The Royal Albion Hotel (originally the Albion Hotel) is a 3-star hotel in the seaside resort of Brighton, part of the English city of Brighton and Hove.  Built on the site of a house belonging to Richard Russell, a local doctor whose advocacy of sea-bathing and seawater drinking helped to make Brighton fashionable in the 18th century, it has been extended several times, although it experienced a period of rundown and closure in the early 20th century.  A fire in 1998 caused serious damage, but the hotel was restored.

The Classical-style building is in three parts of different sizes and dates but similar appearances.  Large pilasters and columns of various orders feature prominently.  Amon Henry Wilds, an important and prolific local architect, took the original commission on behalf of promoter John Colbatch.  Another local entrepreneur, Harry Preston, restored the hotel to its former high status after buying it in poor condition.  The building took on its present three-wing form in 1963.  The original part of the building was listed at Grade II* by English Heritage for its architectural and historical importance, and its western extension is listed separately at the lower Grade II.

History

Beginnings
The site itself is connected with the life and career of Richard Russell, a doctor who advocated sea water as a cure of ailments. After Russell's death in 1759, Old Steine developed as the centre of fashionable life in Brighton.
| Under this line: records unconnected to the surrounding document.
-- ==== Sys2Proof/Machine/Dispatch.lean ====
section
/-! DEFINITION. The dispatch: execute the decoded row's rule, exactly once (40_cycle.md R100). -/

namespace Sys2Proof.Machine

/-- The meaning of an instruction, on the state in which `PC` is already advanced (R98). -/
def exec (i : Instr) (s : State) : Host.Outcome State Fault Refusal :=
  match i with
  | .cls => Sys2Proof.Machine.execCls s
  | .ret => Sys2Proof.Machine.execRet s
  | .jp addr => Sys2Proof.Machine.execJp addr s
  | .call addr => Sys2Proof.Machine.execCall addr s
  | .seImm x kk => Sys2Proof.Machine.execSeImm x kk s
  | .sneImm x kk => Sys2Proof.Machine.execSneImm x kk s
  | .seReg x y => Sys2Proof.Machine.execSeReg x y s
  | .ldImm x kk => Sys2Proof.Machine.execLdImm x kk s
  | .addImm x kk => Sys2Proof.Machine.execAddImm x kk s
  | .ldReg x y => Sys2Proof.Machine.execLdReg x y s
  | .orReg x y => Sys2Proof.Machine.execOrReg x y s
  | .andReg x y => Sys2Proof.Machine.execAndReg x y s
  | .xorReg x y => Sys2Proof.Machine.execXorReg x y s
  | .addReg x y => Sys2Proof.Machine.execAddReg x y s
  | .sub x y => Sys2Proof.Machine.execSub x y s
  | .shr x y => Sys2Proof.Machine.execShr x y s
  | .subn x y => Sys2Proof.Machine.execSubn x y s
  | .shl x y => Sys2Proof.Machine.execShl x y s
  | .sneReg x y => Sys2Proof.Machine.execSneReg x y s
  | .ldI addr => Sys2Proof.Machine.execLdI addr s
  | .jpV0 addr => Sys2Proof.Machine.execJpV0 addr s
  | .rnd x kk => Sys2Proof.Machine.execRnd x kk s
  | .drw x y n => Sys2Proof.Machine.execDrw x y n s
  | .skp x => Sys2Proof.Machine.execSkp x s
  | .sknp x => Sys2Proof.Machine.execSknp x s
  | .ldVxDt x => Sys2Proof.Machine.execLdVxDt x s
  | .ldVxK x => Sys2Proof.Machine.execLdVxK x s
  | .ldDtVx x => Sys2Proof.Machine.execLdDtVx x s
  | .ldStVx x => Sys2Proof.Machine.execLdStVx x s
  | .addI x => Sys2Proof.Machine.execAddI x s
  | .ldF x => Sys2Proof.Machine.execLdF x s
  | .ldB x => Sys2Proof.Machine.execLdB x s
  | .ldMemVx x => Sys2Proof.Machine.execLdMemVx x s
  | .ldVxMem x => Sys2Proof.Machine.execLdVxMem x s

end Sys2Proof.Machine
end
Russell House, as it became known, was used as lodgings for visitors such as the Duke of Cumberland, and later became an entertainment venue with activities such as a puppet theatre, a camera obscura and resident jugglers.

In the 1820s, it passed to entrepreneur John Colbatch, who demolished it in 1823. The local authorities tried to arrange for the land to be kept as open space, but negotiations collapsed and Colbatch began planning the construction of a hotel.

Construction, success, disrepair

Colbatch commissioned young architect Amon Henry Wilds, who began planning the hotel in 1822.  Wilds, the son of Amon Wilds and an associate of Charles Busby, had been responsible for many building schemes in Brighton from about 1815, when he and his father moved their architectural practice to Brighton.  Schemes already completed by 1822 included King's Road and Brighton Unitarian Church.  The hotel was built on a corner site at the point where Old Steine met King's Road, and like Russell House the main façade faced away from the sea, towards Old Steine.  The four-storey structure opened on 5 August 1826.

The venture was immediately successful, and a stylistically similar five-storey extension was added to the west in about 1847.  At the same time, the name was changed from the Albion Hotel.  Six years earlier, one of Brighton's most important cultural establishments was established in a ground-floor room: the Albion Rooms Literary and Scientific Institution combined the functions of library, lecture theatre and museum.  The venture eventually became unsustainable, and the institution's members presented the accumulated books, artefacts and pictures to Brighton Corporation, the local authority.  This led to the establishment of the Brighton Museum and Art Gallery and Brighton Library in the grounds of the Royal Pavilion.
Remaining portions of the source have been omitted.